Nel raccontarvi la mia esperienza del ritorno in Sicilia voglio condividervi due tipi di reazioni che ho raccolto. Chi stupito ed infastidito ha chiesto il motivo del mio ritorno, come a non voler tolto un posto che dovrebbe spettare solo a chi resta o ad ergersi conoscitore di ciò che è meglio per l’altro, e chi con gioia mi ha abbracciata (amico o soltanto conoscente) riaccendendo la speranza di una ripresa per il nostro territorio. Due letture diverse di un unico evento, interpretato dai primi come un passo indietro e dai secondi come un passo avanti.
È oggettivo che la mia scelta sta comportando un sacrificio. Da incaricata e stabilizzata ho accettato di retrocedere alle supplenze pur di stare nella nostra terra. Ho optato per la via del costruire perché solo questo mi è stato concesso e sono convinta che ad oggi qui sia l’unica via per ciascuno. Come cita una canzone di Niccolò Fabi tra le mie preferite, “costruire è rinunciare alla perfezione” di un posto pronto, di un’impresa già avviata, di un patrimonio già ereditato.
Sono consapevole del fatto che la mia opportunità di avere un lavoro qui, anche se precario, non è data a tutti, dal momento che per molti le difficoltà della nostra isola si traducono in impossibilità di scelta (come Gioacchino Conoscenti ha scritto nella sua lettera pubblicata sul nostro sito).
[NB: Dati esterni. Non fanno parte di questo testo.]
/-! R184 -/
abbrev REF_CTL_EN : Row := ⟨0x160, 1, 1, 0x20, 1, 0x0, 1, 0x0, 0, 1, .const 0, .sh, .any⟩
abbrev REF_CTL_FORMAT : Row := ⟨0x160, 1, 1, 0x20, 1, 0x0, 1, 0x0, 1, 2, .const 1, .sh, .any⟩
abbrev REF_CTL_RX : Row := ⟨0x160, 1, 1, 0x20, 1, 0x0, 1, 0x0, 3, 2, .const 0, .sh, .any⟩
abbrev REF_CTL_RY : Row := ⟨0x160, 1, 1, 0x20, 1, 0x0, 1, 0x0, 5, 2, .const 0, .sh, .any⟩
abbrev REF_CTL_BLUR_A : Row := ⟨0x160, 1, 1, 0x20, 1, 0x0, 1, 0x0, 7, 1, .const 0, .sh, .any⟩
abbrev REF_CTL_CLASS_A : Row := ⟨0x160, 1, 1, 0x20, 1, 0x0, 1, 0x0, 8, 4, .const 0, .sh, .any⟩
abbrev REF_CTL_CRC_REQ : Row := ⟨0x160, 1, 1, 0x20, 1, 0x0, 1, 0x0, 12, 1, .const 0, .sh, .any⟩
abbrev REF_JOB_TAG : Row := ⟨0x160, 1, 1, 0x24, 1, 0x0, 1, 0x0, 0, 16, .const 0, .sh, .any⟩
abbrev REF_Y0_LO_VALUE : Row := ⟨0x160, 1, 1, 0x28, 1, 0x0, 1, 0x0, 0, 32, .const 0, .sh, .any⟩
abbrev REF_Y0_HI_VALUE : Row := ⟨0x160, 1, 1, 0x2c, 1, 0x0, 1, 0x0, 0, 16, .const 0, .sh, .any⟩
abbrev REF_X0_VALUE : Row := ⟨0x160, 1, 1, 0x30, 1, 0x0, 1, 0x0, 0, 32, .const 0, .sh, .any⟩
abbrev REF_WIDTH_PIXELS : Row := ⟨0x160, 1, 1, 0x34, 1, 0x0, 1, 0x0, 0, 18, .const 0x13210, .sh, .any⟩
abbrev REF_Q_QUEUE : Row := ⟨0x160, 1, 1, 0x38, 1, 0x0, 1, 0x0, 0, 18, .const 0, .sh, .any⟩
abbrev REF_Q_VALID : Row := ⟨0x160, 1, 1, 0x38, 1, 0x0, 1, 0x0, 31, 1, .const 0, .sh, .any⟩
abbrev REF_PAPER_A_MIN : Row := ⟨0x160, 1, 1, 0x3c, 1, 0x0, 1, 0x0, 0, 16, .const 0xd000, .sh, .any⟩
abbrev REF_PAPER_LEAD_WARN : Row := ⟨0x160, 1, 1, 0x3c, 1, 0x0, 1, 0x0, 16, 16, .const 128, .rw, .any⟩
abbrev REF_BLUR_H0 : Row := ⟨0x160, 1, 1, 0x40, 1, 0x0, 1, 0x0, 0, 16, .const 0, .sh, .any⟩
abbrev REF_BLUR_H1 : Row := ⟨0x160, 1, 1, 0x40, 1, 0x0, 1, 0x0, 16, 16, .const 0, .sh, .any⟩
abbrev REF_BLUR_H2 : Row := ⟨0x160, 1, 1, 0x44, 1, 0x0, 1, 0x0, 0, 16, .const 0x4000, .sh, .any⟩
abbrev REF_BLUR_H3 : Row := ⟨0x160, 1, 1, 0x44, 1, 0x0, 1, 0x0, 16, 16, .const 0, .sh, .any⟩
abbrev REF_BLUR_H4 : Row := ⟨0x160, 1, 1, 0x48, 1, 0x0, 1, 0x0, 0, 16, .const 0, .sh, .any⟩
abbrev REF_BLUR_V0 : Row := ⟨0x160, 1, 1, 0x4c, 1, 0x0, 1, 0x0, 0, 16, .const 0, .sh, .any⟩
abbrev REF_BLUR_V1 : Row := ⟨0x160, 1, 1, 0x4c, 1, 0x0, 1, 0x0, 16, 16, .const 0, .sh, .any⟩
abbrev REF_BLUR_V2 : Row := ⟨0x160, 1, 1, 0x50, 1, 0x0, 1, 0x0, 0, 16, .const 0x4000, .sh, .any⟩
abbrev REF_BLUR_V3 : Row := ⟨0x160, 1, 1, 0x50, 1, 0x0, 1, 0x0, 16, 16, .const 0, .sh, .any⟩
abbrev REF_BLUR_V4 : Row := ⟨0x160, 1, 1, 0x54, 1, 0x0, 1, 0x0, 0, 16, .const 0, .sh, .any⟩
abbrev REF_FRONT_LO_VALUE : Row := ⟨0x160, 1, 1, 0x60, 1, 0x0, 1, 0x0, 0, 32, .const 0, .ro, .any⟩
abbrev REF_FRONT_HI_VALUE : Row := ⟨0x160, 1, 1, 0x64, 1, 0x0, 1, 0x0, 0, 16, .const 0, .ro, .any⟩
abbrev REF_LIMIT_LO_VALUE : Row := ⟨0x160, 1, 1, 0x68, 1, 0x0, 1, 0x0, 0, 32, .const 0, .ro, .any⟩
abbrev REF_LIMIT_HI_VALUE : Row := ⟨0x160, 1, 1, 0x6c, 1, 0x0, 1, 0x0, 0, 16, .const 0, .ro, .any⟩
abbrev REF_LIMIT_PEND_LO_VALUE : Row := ⟨0x160, 1, 1, 0x70, 1, 0x0, 1, 0x0, 0, 32, .const 0, .ro, .any⟩
abbrev REF_LIMIT_PEND_HI_VALUE : Row := ⟨0x160, 1, 1, 0x74, 1, 0x0, 1, 0x0, 0, 16, .const 0, .ro, .any⟩
abbrev REF_LEAD_VALUE : Row := ⟨0x160, 1, 1, 0x78, 1, 0x0, 1, 0x0, 0, 16, .const 0, .ro, .any⟩
abbrev REF_CAP_CAP : Row := ⟨0x160, 1, 1, 0x7c, 1, 0x0, 1, 0x0, 0, 16, .const 0x140, .ro, .any⟩
abbrev REF_CAP_CAP_SCAN : Row := ⟨0x160, 1, 1, 0x7c, 1, 0x0, 1, 0x0, 16, 16, .const 0x140, .ro, .any⟩
abbrev REF_JOB_STATUS_TAG : Row := ⟨0x160, 1, 1, 0x80, 1, 0x0, 1, 0x0, 0, 16, .const 0, .ro, .any⟩
abbrev REF_JOB_STATUS_PEND_TAG : Row := ⟨0x160, 1, 1, 0x80, 1, 0x0, 1, 0x0, 16, 16, .const 0, .ro, .any⟩
abbrev REF_STATE_PENDING : Row := ⟨0x160, 1, 1, 0x84, 1, 0x0, 1, 0x0, 0, 1, .const 0, .ro, .any⟩
abbrev REF_STATE_WAITING : Row := ⟨0x160, 1, 1, 0x84, 1, 0x0, 1, 0x0, 1, 1, .const 0, .ro, .any⟩
abbrev REF_LATE_COUNT : Row := ⟨0x160, 1, 1, 0x88, 1, 0x0, 1, 0x0, 0, 32, .const 0, .ro, .any⟩
abbrev REF_STALE_COUNT : Row := ⟨0x160, 1, 1, 0x8c, 1, 0x0, 1, 0x0, 0, 32, .const 0, .ro, .any⟩
abbrev REF_MALFORMED_COUNT : Row := ⟨0x160, 1, 1, 0x90, 1, 0x0, 1, 0x0, 0, 32, .const 0, .ro, .any⟩
abbrev REF_REWRITE_COUNT : Row := ⟨0x160, 1, 1, 0x94, 1, 0x0, 1, 0x0, 0, 32, .const 0, .ro, .any⟩

/-! R186 -/
abbrev PRED_RED : Row := ⟨0x161, 1, 1, 0x800, 256, 0x8, 1, 0x0, 0, 16, .const 0, .sh, .any⟩
abbrev PRED_GREEN : Row := ⟨0x161, 1, 1, 0x800, 256, 0x8, 1, 0x0, 16, 16, .const 0, .sh, .any⟩
abbrev PRED_BLUE : Row := ⟨0x161, 1, 1, 0x804, 256, 0x8, 1, 0x0, 0, 16, .const 0, .sh, .any⟩
abbrev PRED_CLASS : Row := ⟨0x161, 1, 1, 0x804, 256, 0x8, 1, 0x0, 16, 4, .const 0, .sh, .any⟩
abbrev PRED_DC : Row := ⟨0x161, 1, 1, 0x804, 256, 0x8, 1, 0x0, 20, 1, .const 1, .sh, .any⟩
abbrev PRED_PAPER : Row := ⟨0x161, 1, 1, 0x804, 256, 0x8, 1, 0x0, 21, 1, .const 0, .sh, .any⟩

/-! R187 -/
abbrev EXP_RED : Row := ⟨0x162, 1, 1, 0x800, 256, 0x8, 1, 0x0, 0, 16, .exp, .sh, .any⟩
abbrev EXP_GREEN : Row := ⟨0x162, 1, 1, 0x800, 256, 0x8, 1, 0x0, 16, 16, .exp, .sh, .any⟩
abbrev EXP_BLUE : Row := ⟨0x162, 1, 1, 0x804, 256, 0x8, 1, 0x0, 0, 16, .exp, .sh, .any⟩

/-! R207 -/
abbrev REG_CTL_EN : Row := ⟨0x180, 1, 1, 0x20, 1, 0x0, 1, 0x0, 0, 1, .const 0, .sh, .any⟩
abbrev REG_CTL_TILE : Row := ⟨0x180, 1, 1, 0x20, 1, 0x0, 1, 0x0, 1, 2, .const 1, .sh, .any⟩
abbrev REG_CTL_PRED : Row := ⟨0x180, 1, 1, 0x20, 1, 0x0, 1, 0x0, 3, 1, .const 1, .sh, .any⟩
abbrev REG_CTL_FINE_EN : Row := ⟨0x180, 1, 1, 0x20, 1, 0x0, 1, 0x0, 4, 1, .const 1, .sh, .any⟩
abbrev REG_CTL_GAIN : Row := ⟨0x180, 1, 1, 0x20, 1, 0x0, 1, 0x0, 8, 8, .const 192, .sh, .any⟩
abbrev REG_THRESH_MIN_CONF : Row := ⟨0x180, 1, 1, 0x24, 1, 0x0, 1, 0x0, 0, 8, .const 153, .sh, .any⟩
abbrev REG_THRESH_MIN_MARGIN : Row := ⟨0x180, 1, 1, 0x24, 1, 0x0, 1, 0x0, 8, 8, .const 26, .sh, .any⟩
abbrev REG_THRESH_MIN_TEX : Row := ⟨0x180, 1, 1, 0x24, 1, 0x0, 1, 0x0, 16, 16, .const 0x200, .sh, .any⟩
abbrev REG_ACQ_MIN_FRAC : Row := ⟨0x180, 1, 1, 0x28, 1, 0x0, 1, 0x0, 0, 8, .const 128, .sh, .any⟩
abbrev REG_ACQ_ROWS : Row := ⟨0x180, 1, 1, 0x28, 1, 0x0, 1, 0x0, 8, 4, .const 2, .sh, .range 1 15⟩
abbrev REG_ACQ_LOSS_ROWS : Row := ⟨0x180, 1, 1, 0x28, 1, 0x0, 1, 0x0, 12, 4, .const 4, .sh, .range 1 15⟩
abbrev REG_ACQ_LOSS_FRAC : Row := ⟨0x180, 1, 1, 0x28, 1, 0x0, 1, 0x0, 16, 8, .const 64, .sh, .any⟩
abbrev REG_ACQ_JUMP : Row := ⟨0x180, 1, 1, 0x28, 1, 0x0, 1, 0x0, 24, 8, .const 8, .sh, .any⟩
abbrev REG_INIT_DX : Row := ⟨0x180, 1, 1, 0x2c, 1, 0x0, 1, 0x0, 0, 11, .const 0, .sh, .any⟩
abbrev REG_INIT_DY : Row := ⟨0x180, 1, 1, 0x2c, 1, 0x0, 1, 0x0, 16, 11, .const 0, .sh, .any⟩
abbrev REG_Q_QUEUE : Row := ⟨0x180, 1, 1, 0x30, 1, 0x0, 1, 0x0, 0, 18, .const 0, .sh, .any⟩
abbrev REG_Q_VALID : Row := ⟨0x180, 1, 1, 0x30, 1, 0x0, 1, 0x0, 31, 1, .const 0, .sh, .any⟩
abbrev REG_CMD_REACQ : Row := ⟨0x180, 1, 1, 0x34, 1, 0x0, 1, 0x0, 0, 1, .const 0, .wo, .any⟩
abbrev REG_STATUS_STATE : Row := ⟨0x180, 1, 1, 0x38, 1, 0x0, 1, 0x0, 0, 2, .const 0, .ro, .any⟩
abbrev REG_STATUS_TILE : Row := ⟨0x180, 1, 1, 0x38, 1, 0x0, 1, 0x0, 2, 2, .const 1, .ro, .any⟩
abbrev REG_STATUS_QROWS : Row := ⟨0x180, 1, 1, 0x38, 1, 0x0, 1, 0x0, 8, 4, .const 0, .ro, .any⟩
abbrev REG_STATUS_NCOL : Row := ⟨0x180, 1, 1, 0x38, 1, 0x0, 1, 0x0, 16, 10, .const 0, .ro, .any⟩
abbrev REG_ROW_ROW : Row := ⟨0x180, 1, 1, 0x3c, 1, 0x0, 1, 0x0, 0, 32, .const 0xffffffff, .ro, .any⟩
abbrev REG_ROW_INFO_ACCEPTED : Row := ⟨0x180, 1, 1, 0x40, 1, 0x0, 1, 0x0, 0, 10, .const 0, .ro, .any⟩
abbrev REG_ROW_INFO_FILLED : Row := ⟨0x180, 1, 1, 0x40, 1, 0x0, 1, 0x0, 16, 10, .const 0, .ro, .any⟩
abbrev REG_ACQ_LINE_LO_VALUE : Row := ⟨0x180, 1, 1, 0x44, 1, 0x0, 1, 0x0, 0, 32, .const 0, .ro, .any⟩
abbrev REG_ACQ_LINE_HI_VALUE : Row := ⟨0x180, 1, 1, 0x48, 1, 0x0, 1, 0x0, 0, 16, .const 0, .ro, .any⟩
abbrev REG_TRACK_LINE_LO_VALUE : Row := ⟨0x180, 1, 1, 0x4c, 1, 0x0, 1, 0x0, 0, 32, .const 0, .ro, .any⟩
abbrev REG_TRACK_LINE_HI_VALUE : Row := ⟨0x180, 1, 1, 0x50, 1, 0x0, 1, 0x0, 0, 16, .const 0, .ro, .any⟩
abbrev REG_FAIL_A_TEX : Row := ⟨0x180, 1, 1, 0x54, 1, 0x0, 1, 0x0, 0, 16, .const 0, .ro, .any⟩
abbrev REG_FAIL_A_FEW : Row := ⟨0x180, 1, 1, 0x54, 1, 0x0, 1, 0x0, 16, 16, .const 0, .ro, .any⟩
abbrev REG_FAIL_B_CONF : Row := ⟨0x180, 1, 1, 0x58, 1, 0x0, 1, 0x0, 0, 16, .const 0, .ro, .any⟩
abbrev REG_FAIL_B_MARGIN : Row := ⟨0x180, 1, 1, 0x58, 1, 0x0, 1, 0x0, 16, 16, .const 0, .ro, .any⟩
abbrev REG_FAIL_C_RANGE : Row := ⟨0x180, 1, 1, 0x5c, 1, 0x0, 1, 0x0, 0, 16, .const 0, .ro, .any⟩
abbrev REG_FAIL_C_COARSE : Row := ⟨0x180, 1, 1, 0x5c, 1, 0x0, 1, 0x0, 16, 16, .const 0, .ro, .any⟩
abbrev REG_ACQS_COUNT : Row := ⟨0x180, 1, 1, 0x60, 1, 0x0, 1, 0x0, 0, 16, .const 0, .ro, .any⟩
abbrev REG_ACQS_DROPS : Row := ⟨0x180, 1, 1, 0x60, 1, 0x0, 1, 0x0, 16, 16, .const 0, .ro, .any⟩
Se stiamo provando questo, allora bisognerà costruire la possibilità di scegliere, promuovere la libertà dei singoli, valorizzare la persona umana e le sue potenzialità individuali e collettive, educare al costruire.
Lo stilista siciliano Dolce, rivolgendosi ai giovani, ha scritto: “prendere coscienza del luogo in cui siamo nati e da dove provengono i nostri genitori e nonni è molto importante, poiché il nostro DNA è ciò in cui bisogna credere”.
Ritornare oggi significa mettere le mie capacità a servizio della terra che m’ha dato la vita e la fede, il discernimento ed il calore, un amore sregolato da distribuire indistintamente, m’ha riempito il cuore di Bellezza, ha plasmato la mia volontà di arte e creatività, di sogni e sfide, di sete di giustizia e bisogno di sapere. Per questo vorrei chiedere ai genitori di non incoraggiare i propri figli ad andare via ma avviarli verso vie di formazione al costruire; alle istituzioni di non lasciar fuggire i più giovani ma di fornire corsi di formazione al costruire; a chi parte di formarsi, lì dove si trova, al costruire per tornare a farlo. Perché eredi lo siamo: di una casa che pullula di bellezza e limiti, di un patrimonio seppur imperfetto che ci è dato con la responsabilità di custodirlo mettendo a frutto il suo potenziale.
Solo perché ho avuto questa chance in prima persona, ieri ho potuto rasserenare gli amici di Busto Arsizio che la scorsa estate hanno provato in tutti i modi a trattenermi con il loro affetto (condivido l’esperienza di un positivo inserimento come quello che ha descritto il dott. Federico Barà nel suo articolo, senza escludere la mancanza del legame con la terra natia) ed ho potuto rispondere che mi sono ritrovata a riprendere le attività di prima ed altre con una marcia in più, con iniziative altrui inattese in tempi inaspettati e piena soddisfazione delle mie aspettative.
Oggi posso dire a tutti di sentire che sto facendo un passo avanti seppure attraverso un ritorno, con il desiderio che il rientro di molti altri ancora potrà assicurare un grosso passo avanti per tutta la nostra Sicilia e, perché no, per l’intera Italia.
“La casa nostra è il posto che
nel cuore ognuno di noi non lascia mai.